Your assignment: Copy out each line of the listing below that contains the word "window".

Material for the task:
/-! ### What the snapshot gives -/

/-- The link voltage [mV] (R275); none where its accumulator is EMPTY (R374). -/
def State.linkVolts (s : State) : Option Nat := (s.average (s.path.prof 1 1)).map fun a => a * s.path.prof 0x20 4 / 65535

/-- The average current of a channel [mA]; 0 where its accumulator is EMPTY (R374). -/
def State.chanAmps (s : State) (k : Nat) : Int :=
  match s.average ((s.chan k).prof 2 1) with
  | some a => (s.chan k).milliamps a
  | none => 0

/-- The import: enabled source channels, each at least 0 (R276). -/
def State.importAmps (s : State) : Nat :=
  ((sourceChans.filter fun k => (s.chan k).enabled).map fun k => (s.chanAmps k).toNat).foldl (· + ·) 0

/-! ### What the latest boundary left (R19, R23) -/

def State.seen (s : State) (k : Nat) : ChanSeen := getAt s.path.seen k ChanSeen.reset
def State.tie (s : State) (i : Nat) : TieSeen := getAt s.path.ties i TieSeen.reset

def Chan.view (c : Chan) : ChanSeen := { state := c.state, welded := c.welded, retryDue := c.retryDue, retries := c.retries }

def Port.view (p : Port) : TieSeen :=
  { sink := p.countsSink && p.contract
    source := p.countsSource
    grant := p.grant
    slew := p.slew
    exports := p.exporter && (p.mode == .attachedSource || p.mode == .transition) && p.grant.isSome && !p.suspended }

/-- The channel states and the progress of the ties enter policy as they stand once the boundary has acted (R19, R23, R276, R279; log
108). -/
def State.freezePath (s : State) : State :=
  s.modPath fun p => { p with seen := p.chans.map Chan.view, ties := s.clasp.ports.map Port.view }

/-- The lane records of the domain, in ascending address and lane order (R276). -/
def State.domainRecords (s : State) : List (List Byte) :=
  ((List.range 64).map fun a =>
    if a = 0 || s.takesPart a then (List.range 4).map fun l => s.telRecord a l else []).flatten

/-- The sum over the lanes of p_in x 1,000,000 / v_link, each division rounded down; open where v_link is 0 or unknown (log 37). -/
def State.domainDraw (s : State) (vLink : Option Nat) : Int :=
  match vLink with
  | some (v + 1) => s.domainRecords.foldl (fun a r => a + recPower r * 1000000 / ((v : Int) + 1)) 0
  | _ => Config.openInt 1 (s.domainRecords.map recPower)

/-- |V_link - V_src| is at most the close window (R272, R273). -/
def State.withinClose (s : State) (vLink : Option Nat) (k : Nat) : Bool :=
  match vLink, s.chanVolts k with
  | some l, some v => 1000 * ((l : Int) - v).natAbs ≤ s.path.prof 6 2 * v
  | _, _ => false

/-! ### Sources (R273) -/

/-- One boundary of the qualify count: the source-side voltage lies in its window. -/
def State.qualifyTick (s : State) : State :=
  sourceChans.foldl (fun s k =>
    let c := s.chan k
    let inWin := match s.chanVolts k with
      | some v => c.prof 0x30 4 ≤ v && v ≤ c.prof 0x34 4
      | none => false
    s.modChan k fun c => { c with qualify := if c.enabled && inWin then Nat.min 255 (c.qualify + 1) else 0 }) s

/-- A source channel is qualified (R273). A channel that is still CLOSING stays in the sequence that closes it. -/
def State.qualified (s : State) (k : Nat) : Bool :=
  let c := s.chan k
  let y := s.seen k
  c.enabled && (y.state == .opened || y.state == .closed || y.state == .closing || y.retryDue)
    && c.prof 0x27 1 ≤ c.qualify && !y.welded && !s.path.inhibit.getLsbD k && (k < 2 || (s.tie (k - 2)).sink)

/-- The limit of a source: a tie's is bounded by its contract (R273). -/
def State.sourceLimit (s : State) (k : Nat) : Nat :=
  let r := (s.chan k).prof 0x2C 4
  if k < 2 then r else match (s.tie (k - 2)).grant with
    | some g => Nat.min r g
    | none => r
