def execDetach (port : Nat) (fromB : Bool) (seqNo answers : Nat) (payload : List Byte) (s : State) :
    Host.Outcome State Fault Refusal :=
  if answers ≠ 0 then .next s
  else .next (s.claspRequest port fromB msgDetach seqNo payload fun s => s.onDetach port)

/-- The message in progress that an answer names: its type and payload. -/
def Port.answeredBy (p : Port) (answers : Nat) : Option ClaspMsg :=
  match p.out with
  | some o => if o.state == .sent && o.msg.seqNo == answers then some o.msg else none
  | none => none

/-- READY has been answered: this end is the only supplier where it ended a swap (R354); else the transition ends, and an exporter that
enters ATTACHED_SOURCE sends CAPS (R349, R350). -/
def State.readyAnswered (s : State) (i seqNo : Nat) : State :=
  let p := s.port i
  if p.swap == .supplying && p.swapReady = seqNo then (s.setJs i true false).modPort i fun p => { p with swap := .none, swapReady := 0 }
  else if p.mode == .transition && p.readySent then
    if p.exporter then
      ((s.setPort i .attachedSource 0).modPort i fun p => { p with readySent := false }).sendCaps i true
    else (s.setPort i .attachedSink 0).modPort i fun p => { p with readySent := false }
  else s

/-- ACCEPT answers a message of this port. -/
def State.accepted (s : State) (i : Nat) (m : ClaspMsg) (payload : List Byte) : State :=
  let s1 := s.modPort i fun p => { p.advance with silent := false }
  if m.type = msgRequest then
    let p := s.port i
    (s1.modPort i fun p => { p with
        slew := Nat.min 50 (Nat.min (byteAt m.payload 12) (byteAt (p.caps.getD []) 16)), request := none }).enterTransition
      i (if p.mode.attached then fieldAt payload 0 4 else 0)
  else if m.type = msgSwapJs then s1.beginSwap i
  else if m.type = msgReady then s1.readyAnswered i m.seqNo
  else s1

/-- An answer reaches a port (R348). -/
def State.claspAnswer (s : State) (i : Nat) (fromB : Bool) (type seqNo answers : Nat) (payload : List Byte)
    (act : State → ClaspMsg → State) : State :=
  let p := s.port i
  if !s.claspOn i || !(p.mode.attached || p.mode == .recovery) then s
  else if !claspLength type payload.length || seqNo = 0 then s.modClasp fun c => { c with badMsg := satAdd 255 c.badMsg 1 }
  else if p.mode.attached && fromB == p.endB then
    (s.portDetach i 3 3 none).modPort i fun p => { p with endConflict := true }
  else match p.answeredBy answers with
    | some m => act s m
    | none => s.modPort i fun p => { p with silent := false }

def execAccept (port : Nat) (fromB : Bool) (seqNo answers : Nat) (payload : List Byte) (s : State) :
    Host.Outcome State Fault Refusal :=
  .next (s.claspAnswer port fromB msgAccept seqNo answers payload fun s m =>
    if (m.type == msgRequest) == (payload.length == 4) then s.accepted port m payload
    else s.modClasp fun c => { c with badMsg := satAdd 255 c.badMsg 1 })

/-- REJECT answers a message of this port: a REQUEST is over and reported, a swap is off (R349, R354). -/
def State.rejected (s : State) (i : Nat) (m : ClaspMsg) (reason : Nat) : State :=
  let s1 := s.modPort i fun p => { p.advance with silent := false }
  if m.type = msgRequest then
    (s1.modPort i fun p => { p with request := none }).contractEvent i 2 reason (s.tieVolts i)
  else if m.type = msgSwapJs then s1.modPort i fun p => { p with swap := .none }
  else s1

def execReject (port : Nat) (fromB : Bool) (seqNo answers : Nat) (payload : List Byte) (s : State) :
    Host.Outcome State Fault Refusal :=
  .next (s.claspAnswer port fromB msgReject seqNo answers payload fun s m => s.rejected port m (byteAt payload 0))

/-- A message whose CRC, length or end bit is wrong (R347). -/
def execClaspBadMessage (port : Nat) (s : State) : Host.Outcome State Fault Refusal :=
  if s.claspOn port then .next (s.modClasp fun c => { c with badMsg := satAdd 255 c.badMsg 1 }) else .next s

/-! ### The line (R348) -/

/-- The CAPS that an entry into HOLD owes goes behind the messages that wait (R349). -/
def State.owedCaps (s : State) (i : Nat) : State :=
  if (s.port i).capsDue then (s.sendCaps i true).modPort i fun p => { p with capsDue := false } else s

/-- The receive input has been idle for 40 us: an answer goes first, then the message in progress. -/
def execClaspLineIdle (port : Nat) (s : State) : Host.Outcome State Fault Refusal :=
  if !s.claspOn port then .next s
  else .next ((s.owedCaps port).modPort port fun p =>
    if p.answerState == some .waiting then { p with answerState := some .sending }
    else match p.out with
      | some o => if o.state == .waiting then { p with out := some { o with state := .sending } } else p
      | none => p)

/-- The last bit of a message has been sent (R348, R349). -/
def execClaspMessageSent (port : Nat) (s : State) : Host.Outcome State Fault Refusal :=
  let p := s.port port
  if !s.claspOn port then .next s
  else if p.answerState == some .sending then
    let s1 := s.modPort port fun p => { p with answerState := none, entersOnSend := false }
    match p.entersOnSend, p.answered with
    | true, some a => .next (s1.enterTransition port (fieldAt a.payload 0 4))
    | _, _ => .next s1
  else match p.out with
    | some o =>
      if o.state == .sending then .next (s.modPort port fun p => { p with out := some { o with state := .sent } })
      else .next s
    | none => .next s

/-- A difference at mid-bit stops the transmission (R348). -/
def execClaspCollision (port : Nat) (s : State) : Host.Outcome State Fault Refusal :=
  let p := s.port port
  let count := fun (s : State) => s.modClasp fun c => { c with collisions := satAdd 255 c.collisions 1 }
  if !s.claspOn port then .next s
  else if p.answerState == some .sending then .next (count (s.modPort port fun p => { p with answerState := some .collided }))
  else match p.out with
    | some o =>
      if o.state == .sending then
        .next (count (s.modPort port fun p => { p with out := some { o with state := .collided } }))
      else .next s
    | none => .next s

Exercise answer:
/-- |V_link - V_src| is at most the close window (R272, R273). -/
/-- One boundary of the qualify count: the source-side voltage lies in its window. -/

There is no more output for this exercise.